Under the transformation plan, the systems of record will continue to be used as registers for account and transaction data. The approach means that Westpac doesn't need to wait for a core banking upgrade, the CIO said.

Underpinning the program will be continuing consolidation of the bank's infrastructure, including increased use of private and public cloud.

Currently, the bank has a single customer solution for Westpac, the CIO said. "But we also have a single customer solution for St George and a single customer solution for BT," he added.

"So within those brands we're very advanced, but we still have the three."

"The first thing we want to do is get to a single customer base across the whole organisation, bring those together," Curran said.

"It's really, really important that if you know something about a customer, the whole organisation knows it. From the customer's point of view, they only want to tell us once"

The aim is to bring in information from across channels so that the bank can "have a continuous conversation with the customer".

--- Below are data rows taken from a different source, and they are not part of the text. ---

/-- R50, R425, R635: Scc writes a byte of ones or zeros by the condition table. -/
def Obligations.SetByCondition : Prop :=
  (∀ (s : State) (cond : Cond) (ea : EA), quiet s = true → ea.inClass .dalt = true →
    writable s .b ea = true →
    let yes := condHolds s.flags cond
    Reaches (exec (.scc cond ea) s) (completes (sccTime yes ea)
      (putOperand s .b ea (if yes then 0xFF else 0) (afterEa s .b ea)))) ∧
  (∀ f : Flags,
    condHolds f .t = true ∧ condHolds f .f = false ∧
    (condHolds f .hi = true ↔ f.c = false ∧ f.z = false) ∧
    (condHolds f .ls = true ↔ f.c = true ∨ f.z = true) ∧
    condHolds f .cc = !f.c ∧ condHolds f .cs = f.c ∧ condHolds f .ne = !f.z ∧
    condHolds f .eq = f.z ∧ condHolds f .vc = !f.v ∧ condHolds f .vs = f.v ∧
    condHolds f .pl = !f.n ∧ condHolds f .mi = f.n ∧
    (condHolds f .ge = true ↔ f.n = f.v) ∧ (condHolds f .lt = true ↔ f.n ≠ f.v) ∧
    (condHolds f .gt = true ↔ f.z = false ∧ f.n = f.v) ∧
    (condHolds f .le = true ↔ f.z = true ∨ f.n ≠ f.v))

/-- R423, R426-R431: jumps, calls, returns, NOP and TRAPV with V clear. -/
def Obligations.JumpsCallsAndReturns : Prop :=
  ∀ (s : State) (ea : EA) (d8 : Byte), quiet s = true →
    let sp := s.activeSp
    (ea.inClass .ctrl = true → resolvable s .l ea = true →
      let p := afterEa s .l ea
      let a := eaAddr s .l ea
      Reaches (exec (.jmp ea) s) (completes (jmpTime ea) (p.setPc a)) ∧
      (storable s p.pc .l (sp - 4) = true → clearOf a (sp - 4) .l = true →
        Reaches (exec (.jsr ea) s) (completes (jsrTime ea) ((pushed .l p.pc p).setPc a)))) ∧
    (let long := d8 == 0
     let disp : Long := if long then (wordAt s s.pc).signExtend 32 else d8.signExtend 32
     let next := if long then skipWords 1 s else s
     (long = true → fetchable s s.pc 1 = true) →
     storable s next.pc .l (sp - 4) = true → clearOf (s.pc + disp) (sp - 4) .l = true →
     Reaches (exec (.bsr d8) s)
       (completes (branchTime (·.bsr) d8) ((pushed .l next.pc next).setPc (s.pc + disp)))) ∧
    (accessible s .l sp = true →
      Reaches (exec .rts s) (completes (·.misc.rts) ((popped .l s).setPc (valueAt s .l sp)))) ∧
    (accessible s .w sp = true → accessible s .l (sp + 2) = true →
      Reaches (exec .rtr s) (completes (·.misc.rtr)
        (((popped .l (popped .w s)).setCcr ((wordAt s sp).setWidth 5)).setPc
          (valueAt s .l (sp + 2))))) ∧
    exec .nop s = .next (completes (·.misc.nop) s) ∧
    (s.flagV = false → exec .trapv s = .next (completes (·.misc.trapv) s))

/-! ### System control -/

/-- R461-R463, R467, R469: the operations on CCR change `SR[4:0]` alone; MOVE from SR runs in both
modes. -/
def Obligations.ConditionCodeOperations : Prop :=
  ∀ (s : State) (ea : EA), quiet s = true →
    (fetchable s s.pc 1 = true →
      let w := wordAt s s.pc
      let ends := fun (v : Word) => completes (·.misc.toCcr)
        { skipWords 1 s with sr := (s.sr &&& 0xFFE0) ||| (v &&& 0x001F) }
      Reaches (exec .andiCcr s) (ends (s.sr &&& w)) ∧
      Reaches (exec .oriCcr s) (ends (s.sr ||| w)) ∧
      Reaches (exec .eoriCcr s) (ends (s.sr ^^^ w))) ∧
    (readable s .w ea = true →
      Reaches (exec (.moveToCcr ea) s) (completes (moveToCcrTime ea)
        { afterEa s .w ea with
          sr := (s.sr &&& 0xFFE0) ||| ((operand s .w ea).setWidth 16 &&& 0x001F) })) ∧
    (ea.inClass .dalt = true → writable s .w ea = true →
      Reaches (exec (.moveFromSr ea) s) (completes (moveFromSrTime ea)
        (putOperand s .w ea (s.sr.setWidth 32) (afterEa s .w ea))))

/-- R464-R466, R468, R470-R472, R474, R475: the privileged instructions in supervisor state. -/
def Obligations.PrivilegedInSupervisorState : Prop :=
  ∀ (s : State) (y : Reg) (ea : EA), quiet s = true → s.flagS = true →
    (fetchable s s.pc 1 = true →
      let w := wordAt s s.pc
      let p := skipWords 1 s
      Reaches (exec .andiSr s) (completes (·.misc.toSr) (p.setSr (s.sr &&& w))) ∧
      Reaches (exec .oriSr s) (completes (·.misc.toSr) (p.setSr (s.sr ||| w))) ∧
      Reaches (exec .eoriSr s) (completes (·.misc.toSr) (p.setSr (s.sr ^^^ w))) ∧
      Reaches (exec .stop s) (completes (·.misc.stop) { p.setSr w with stopped := true })) ∧
    (readable s .w ea = true →
      Reaches (exec (.moveToSr ea) s) (completes (moveToSrTime ea)
        ((afterEa s .w ea).setSr ((operand s .w ea).setWidth 16)))) ∧
    exec (.moveToUsp y) s = .next (completes (·.misc.moveUsp) { s with usp := s.readA y }) ∧
    exec (.moveFromUsp y) s = .next (completes (·.misc.moveUsp) (s.writeA y s.usp)) ∧
    Reaches (exec .reset s) (completes (·.misc.reset) s) ∧
    (∃ t, exec .reset s = .next t ∧ t.calls = s.calls ++ [.resetInstr]) ∧
    (accessible s .w s.ssp = true → accessible s .l (s.ssp + 2) = true →
      Reaches (exec .rte s) (completes (·.misc.rte)
        (({ s with ssp := s.ssp + 6 }.setSr (wordAt s s.ssp)).setPc (valueAt s .l (s.ssp + 2)))))

/-- R172, R479, R510, R516, R643: every privileged instruction in user state takes vector 8 with its
own address stacked and has no effect of its own; how the step ended is the model's record
(log 13). -/
def Obligations.PrivilegeViolation : Prop :=
  ∀ (s : State) (i : Instr), quiet s = true → s.flagS = false → isPrivileged i = true →
    canEnter 8 s = true → Reaches (exec i s) (trapsAtDecode 8 (·.exception.privilege) s)

/-- R431, R473, R476-R478, R480, R510, R514, R515, R517, R643: the traps and the words that decode to
no instruction; how the step ended is the model's record (log 13). -/
def Obligations.TrapsAndIllegalWords : Prop :=
  ∀ (s : State), quiet s = true →
    let illegal := fun (v : Byte) => trapsAtDecode v (·.exception.illegal) s
    (∀ v : Fin 16, canEnter (BitVec.ofNat 8 (32 + v.val)) s = true →
      Reaches (exec (.trap v) s)
        (traps (BitVec.ofNat 8 (32 + v.val)) (·.exception.trap) s)) ∧
    (s.flagV = true → canEnter 7 s = true →
      Reaches (exec .trapv s) (traps 7 (·.exception.trapv) s)) ∧
    (canEnter 4 s = true → Reaches (exec .illegal s) (illegal 4) ∧
      ∀ w, decode w = .error .unassigned → Reaches (executeWord w s) (illegal 4)) ∧
    (∀ w, canEnter 10 s = true → Reaches (exec (.lineA w) s) (illegal 10)) ∧
    (∀ w, canEnter 11 s = true → Reaches (exec (.lineF w) s) (illegal 11))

Cloud has matured to the point where bank expects material cost savings over the next three years from leveraging hybrid cloud technology, the CIO said.

The group has already carried out significant efforts to consolidate data centres and implement virtualization solutions but still has discrete infrastructure for Westpac, St George and BT.

"The more we can get a single base under what we do, the more we can drive standardisation and rationalisation," Curran said.

"We're going to continue to move to a single infrastructure. That's a path that's already underway and we're going to continue to deliver against it.

"But in addition, cloud technologies have already matured to a point where they bring real value and we need to bring that into the organisation. Not only for the savings it will bring, but also the agility it will bring into the organisation."

The CIO outlined a vision for the group's infrastructure where hybrid cloud and traditional infrastructure will co-exist.

"Every day new capabilities become available in the cloud that we want to be able to consume as we need to, Curran said.

"We want to be able to stand them up, stand them down and buy them cheaply. That said, we are a bank and we're not putting our customer data anywhere near the public cloud.

"So the concept of a private cloud becomes really important — how do you get most of the benefits of cloud but actually keep it secure and inside our environment for the privacy and protection of our customers and the assets of our organisation.

"And then lastly, although I'll be doing my best over time to get rid of it all, we will have legacy applications that remain, so we need the traditional infrastructure to support that."

Private and public cloud and traditional infrastructure will sit underneath a single platform delivered as a platform-as-a-service to the bank, the CIO said.

"What that means is we need to take infrastructure away from the day to day of the bank and provide that as a single solution to the organisation," Curran said.

"To make that real for people in terms of what that means for savings, in the area of storage, [take] block storage: Two months ago a gigabyte of data cost Westpac $0.75 per month; today it costs $0.30 per month; next year it's going to be $0.20 per month; and in three years, at the completion of this program it's going to be in single digits.

"That adds up very quickly when you look at the infrastructure we support. The savings are going to be north of $100 million in that area alone."

Announcing its full year results last month, the Commonwealth Bank said that a focus on productivity and technology helped drive its investment spend to $1.25 billion for FY15. That figure represents an increase of 5 per cent on the prior year.